■ **DATA EXCERPTS**
theorem exec_heartbeat_scores {s w : State} {dt : Nat} (hlive : s.live = true) (hw : w = s.pass dt) (hinst : w.clk.ns % 1000000 < 2)
    (hnew : s.clk.beats ≠ w.clk.ns / 1000000 + 1) (hup : s.coreUp 2 = true) :
    ∃ u : State, exec (.heartbeat dt) s = .next u.settle ∧ u.clk = { w.clk with beats := w.clk.ns / 1000000 + 1 }
      ∧ u.rd F.healthStatus_score = 1000 - sumNat w.penalties ∧ u.flag F.healthStatus_watch = decide (1000 - sumNat w.penalties < 800)
      ∧ u.mgmt.hbSteps = 0 ∧ u.mgmt.hbCmds = 0 := by
  subst hw
  have hshown := State.ScoresAlike.beatShown (s.pass dt).ticked
  have hscores := hshown.trans (State.ScoresAlike.hardLimits _)
  have hexec := exec_heartbeat_ticks hlive hinst hnew
  dsimp only at hexec
  generalize (s.pass dt).ticked.beatShown = t at *
  have hcore : t.coreUp 2 = true := by
    rw [hshown.coreUp 2]
    exact hup
  rw [if_pos hcore] at hexec
  obtain ⟨hclk, hscore, hwatch⟩ := t.hardLimits.scored_spec
  obtain ⟨kclk, kscore, kwatch⟩ := t.keepsScore_healthBeat.trans (State.KeepsScore.beatEnded _)
  have hpenalties : t.hardLimits.penalties = (s.pass dt).penalties := hscores.penalties
  rw [hpenalties] at hscore hwatch
  exact ⟨_, hexec, (kclk.trans hclk).trans hscores.clk, kscore.trans hscore, kwatch.trans hwatch, State.beatEnded_counts _⟩

/-- With no retries, no records dropped and no power cap a heartbeat shows hot spots and retries, and its counts begin anew. -/
theorem State.beatShown_of_none {s : State} (hretries : s.tier.retries = []) (hdropped : s.log.hbDropped = 0) (hpow : s.rst.powLow = []) :
    RegsBut s s.beatShown (((List.range 64).map fun m => regAddr .hotBank m 0) ++ (List.range 128).map fun ch => regAddr .gddrCh ch 0)
      ∧ s.beatShown = { s with csr := s.beatShown.csr, tier := { s.tier with waits := [] }, log := { s.log with hbCount := 0 } } := by
  obtain ⟨hhot, hhotFrame⟩ := s.hotBanks_spec
  have hnone : s.hotBanks.tier.retries = [] := by
    rw [hhotFrame]
    exact hretries
  obtain ⟨hchan, hchanFrame⟩ := State.channelRetries_of_none hnone
  have hlog : s.hotBanks.channelRetries.log = s.log := by rw [hchanFrame, hhotFrame]
  have hrst : s.hotBanks.channelRetries.rst = s.rst := by rw [hchanFrame, hhotFrame]
  have hbeat : s.beatShown = { s.hotBanks.channelRetries with log := { s.log with hbCount := 0 } } := by
    have hcleared : s.hotBanks.channelRetries.logBeat = { s.hotBanks.channelRetries with log := { s.log with hbCount := 0 } } := by
      unfold State.logBeat
      dsimp only
      rw [hlog, if_pos hdropped, ← hdropped]
    have hidle : s.hotBanks.channelRetries.logBeat.rst.powLow.isEmpty = true := by
      rw [hcleared]
      dsimp only
      rw [hrst, hpow]
      rfl
    unfold State.beatShown
    dsimp only
    rw [if_pos hidle, hcleared]
  have hregs := (hhot.mono (List.subset_append_left _ ((List.range 128).map fun ch => regAddr .gddrCh ch 0))).trans
    (hchan.mono (List.subset_append_right ((List.range 64).map fun m => regAddr .hotBank m 0) _))
  have hframe : s.hotBanks.channelRetries = { s with csr := s.hotBanks.channelRetries.csr, tier := { s.tier with waits := [] } } := by
    rw [hchanFrame, hhotFrame]
  generalize s.hotBanks.channelRetries = t at *
  generalize s.beatShown = u at *
  refine ⟨?_, ?_⟩
  · rw [hbeat]
    exact hregs
  · rw [hbeat, hframe]

/-- With cores 0 and 3 down and no cause of ALERT_N left, a heartbeat ends with the budget of the next. -/
theorem State.beatEnded_of_idle {s : State} (h0 : s.coreUp 0 = false) (h3 : s.coreUp 3 = false) (hhard : s.flag F.healthStatus_hard = false)
    (htherm : s.rst.thermLow = []) (hvin : s.rst.vinOut = false) (hpmb : s.rst.pmbTries < 4) : s.beatEnded = s.newBudget := by
  have hquiet : s.realert = s := by
    unfold State.realert
    simp [hhard, htherm, hvin, Nat.not_le.mpr hpmb]
  simp only [State.beatEnded, h0, h3, hquiet, Bool.false_eq_true, if_false]

theorem exec_heartbeat_idles {s w : State} {dt : Nat} (hlive : s.live = true) (hw : w = s.pass dt) (hinst : w.clk.ns % 1000000 < 2)
    (hnew : s.clk.beats ≠ w.clk.ns / 1000000 + 1) (h0 : s.coreUp 0 = false) (h2 : s.coreUp 2 = false) (h3 : s.coreUp 3 = false)
    (hretries : s.tier.retries = []) (hdropped : s.log.hbDropped = 0) (hpow : s.rst.powLow = []) (hhard : s.flag F.healthStatus_hard = false)
    (htherm : s.rst.thermLow = []) (hvin : s.rst.vinOut = false) (hpmb : s.rst.pmbTries < 4) :
    ∃ u : State, exec (.heartbeat dt) s = .next u.settle ∧ u.clk = { w.clk with beats := w.clk.ns / 1000000 + 1 } ∧ u.log = { s.log with hbCount := 0 }
      ∧ u.tier = { s.tier with waits := [] } ∧ u.mgmt = { s.mgmt with ops := u.mgmt.ops, starved := u.mgmt.starved, hbSteps := 0, hbCmds := 0 }
      ∧ u = { w with csr := u.csr, clk := u.clk, log := u.log, tier := u.tier, mgmt := u.mgmt, xingLogged := [], egr := { s.egr with logged := [] } } := by
  subst hw
  have hexec := exec_heartbeat_ticks hlive hinst hnew
  obtain ⟨hregs, hframe⟩ := State.beatShown_of_none (s := (s.pass dt).ticked) hretries hdropped hpow
  dsimp only at hexec
  generalize (s.pass dt).ticked.beatShown = t at *
  have hcores : t.rd F.mcStatus_coreUp = s.rd F.mcStatus_coreUp := hregs.rd fun hmem =>
    (List.mem_append.mp hmem).elim (notMem_hotBanks (by decide)) (notMem_gddrChannels (by decide))
  have hflag : t.rd F.healthStatus_hard = s.rd F.healthStatus_hard := hregs.rd fun hmem =>
    (List.mem_append.mp hmem).elim (notMem_hotBanks (by decide)) (notMem_gddrChannels (by decide))
  have hcore : ∀ k, t.coreUp k = s.coreUp k := fun k => congrArg (bit · k) hcores
  have hrst : t.rst = s.rst := by
    rw [hframe]
    rfl
  rw [if_neg (by rw [hcore, h2]; decide), State.beatEnded_of_idle ((hcore 0).trans h0) ((hcore 3).trans h3)
    ((congrArg (· == 1) hflag).trans hhard) (by rw [hrst, htherm]) (by rw [hrst, hvin]) (by rw [hrst]; exact hpmb)] at hexec
  refine ⟨_, hexec, ?_⟩
  rw [hframe]
  exact ⟨rfl, rfl, rfl, rfl, rfl⟩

■ **WHAT THE EXERCISE ASKS**
Copy out every entry again, exactly as it was given.

■ **RESULT BELOW**
theorem exec_heartbeat_scores {s w : State} {dt : Nat} (hlive : s.live = true) (hw : w = s.pass dt) (hinst : w.clk.ns % 1000000 < 2)
    (hnew : s.clk.beats ≠ w.clk.ns / 1000000 + 1) (hup : s.coreUp 2 = true) :
    ∃ u : State, exec (.heartbeat dt) s = .next u.settle ∧ u.clk = { w.clk with beats := w.clk.ns / 1000000 + 1 }
      ∧ u.rd F.healthStatus_score = 1000 - sumNat w.penalties ∧ u.flag F.healthStatus_watch = decide (1000 - sumNat w.penalties < 800)
      ∧ u.mgmt.hbSteps = 0 ∧ u.mgmt.hbCmds = 0 := by
  subst hw
  have hshown := State.ScoresAlike.beatShown (s.pass dt).ticked
  have hscores := hshown.trans (State.ScoresAlike.hardLimits _)
  have hexec := exec_heartbeat_ticks hlive hinst hnew
  dsimp only at hexec
  generalize (s.pass dt).ticked.beatShown = t at *
  have hcore : t.coreUp 2 = true := by
    rw [hshown.coreUp 2]
    exact hup
  rw [if_pos hcore] at hexec
  obtain ⟨hclk, hscore, hwatch⟩ := t.hardLimits.scored_spec
  obtain ⟨kclk, kscore, kwatch⟩ := t.keepsScore_healthBeat.trans (State.KeepsScore.beatEnded _)
  have hpenalties : t.hardLimits.penalties = (s.pass dt).penalties := hscores.penalties
  rw [hpenalties] at hscore hwatch
  exact ⟨_, hexec, (kclk.trans hclk).trans hscores.clk, kscore.trans hscore, kwatch.trans hwatch, State.beatEnded_counts _⟩

/-- With no retries, no records dropped and no power cap a heartbeat shows hot spots and retries, and its counts begin anew. -/
theorem State.beatShown_of_none {s : State} (hretries : s.tier.retries = []) (hdropped : s.log.hbDropped = 0) (hpow : s.rst.powLow = []) :
    RegsBut s s.beatShown (((List.range 64).map fun m => regAddr .hotBank m 0) ++ (List.range 128).map fun ch => regAddr .gddrCh ch 0)
      ∧ s.beatShown = { s with csr := s.beatShown.csr, tier := { s.tier with waits := [] }, log := { s.log with hbCount := 0 } } := by
  obtain ⟨hhot, hhotFrame⟩ := s.hotBanks_spec
  have hnone : s.hotBanks.tier.retries = [] := by
    rw [hhotFrame]
    exact hretries
  obtain ⟨hchan, hchanFrame⟩ := State.channelRetries_of_none hnone
  have hlog : s.hotBanks.channelRetries.log = s.log := by rw [hchanFrame, hhotFrame]
  have hrst : s.hotBanks.channelRetries.rst = s.rst := by rw [hchanFrame, hhotFrame]
  have hbeat : s.beatShown = { s.hotBanks.channelRetries with log := { s.log with hbCount := 0 } } := by
    have hcleared : s.hotBanks.channelRetries.logBeat = { s.hotBanks.channelRetries with log := { s.log with hbCount := 0 } } := by
      unfold State.logBeat
      dsimp only
      rw [hlog, if_pos hdropped, ← hdropped]
    have hidle : s.hotBanks.channelRetries.logBeat.rst.powLow.isEmpty = true := by
      rw [hcleared]
      dsimp only
      rw [hrst, hpow]
      rfl
    unfold State.beatShown
    dsimp only
    rw [if_pos hidle, hcleared]
  have hregs := (hhot.mono (List.subset_append_left _ ((List.range 128).map fun ch => regAddr .gddrCh ch 0))).trans
    (hchan.mono (List.subset_append_right ((List.range 64).map fun m => regAddr .hotBank m 0) _))
  have hframe : s.hotBanks.channelRetries = { s with csr := s.hotBanks.channelRetries.csr, tier := { s.tier with waits := [] } } := by
    rw [hchanFrame, hhotFrame]
  generalize s.hotBanks.channelRetries = t at *
  generalize s.beatShown = u at *
  refine ⟨?_, ?_⟩
  · rw [hbeat]
    exact hregs
  · rw [hbeat, hframe]

/-- With cores 0 and 3 down and no cause of ALERT_N left, a heartbeat ends with the budget of the next. -/
theorem State.beatEnded_of_idle {s : State} (h0 : s.coreUp 0 = false) (h3 : s.coreUp 3 = false) (hhard : s.flag F.healthStatus_hard = false)
    (htherm : s.rst.thermLow = []) (hvin : s.rst.vinOut = false) (hpmb : s.rst.pmbTries < 4) : s.beatEnded = s.newBudget := by
  have hquiet : s.realert = s := by
    unfold State.realert
    simp [hhard, htherm, hvin, Nat.not_le.mpr hpmb]
  simp only [State.beatEnded, h0, h3, hquiet, Bool.false_eq_true, if_false]

theorem exec_heartbeat_idles {s w : State} {dt : Nat} (hlive : s.live = true) (hw : w = s.pass dt) (hinst : w.clk.ns % 1000000 < 2)
    (hnew : s.clk.beats ≠ w.clk.ns / 1000000 + 1) (h0 : s.coreUp 0 = false) (h2 : s.coreUp 2 = false) (h3 : s.coreUp 3 = false)
    (hretries : s.tier.retries = []) (hdropped : s.log.hbDropped = 0) (hpow : s.rst.powLow = []) (hhard : s.flag F.healthStatus_hard = false)
    (htherm : s.rst.thermLow = []) (hvin : s.rst.vinOut = false) (hpmb : s.rst.pmbTries < 4) :
    ∃ u : State, exec (.heartbeat dt) s = .next u.settle ∧ u.clk = { w.clk with beats := w.clk.ns / 1000000 + 1 } ∧ u.log = { s.log with hbCount := 0 }
      ∧ u.tier = { s.tier with waits := [] } ∧ u.mgmt = { s.mgmt with ops := u.mgmt.ops, starved := u.mgmt.starved, hbSteps := 0, hbCmds := 0 }
      ∧ u = { w with csr := u.csr, clk := u.clk, log := u.log, tier := u.tier, mgmt := u.mgmt, xingLogged := [], egr := { s.egr with logged := [] } } := by
  subst hw
  have hexec := exec_heartbeat_ticks hlive hinst hnew
  obtain ⟨hregs, hframe⟩ := State.beatShown_of_none (s := (s.pass dt).ticked) hretries hdropped hpow
  dsimp only at hexec
  generalize (s.pass dt).ticked.beatShown = t at *
  have hcores : t.rd F.mcStatus_coreUp = s.rd F.mcStatus_coreUp := hregs.rd fun hmem =>
    (List.mem_append.mp hmem).elim (notMem_hotBanks (by decide)) (notMem_gddrChannels (by decide))
  have hflag : t.rd F.healthStatus_hard = s.rd F.healthStatus_hard := hregs.rd fun hmem =>
    (List.mem_append.mp hmem).elim (notMem_hotBanks (by decide)) (notMem_gddrChannels (by decide))
  have hcore : ∀ k, t.coreUp k = s.coreUp k := fun k => congrArg (bit · k) hcores
  have hrst : t.rst = s.rst := by
    rw [hframe]
    rfl
  rw [if_neg (by rw [hcore, h2]; decide), State.beatEnded_of_idle ((hcore 0).trans h0) ((hcore 3).trans h3)
    ((congrArg (· == 1) hflag).trans hhard) (by rw [hrst, htherm]) (by rw [hrst, hvin]) (by rw [hrst]; exact hpmb)] at hexec
  refine ⟨_, hexec, ?_⟩
  rw [hframe]
  exact ⟨rfl, rfl, rfl, rfl, rfl⟩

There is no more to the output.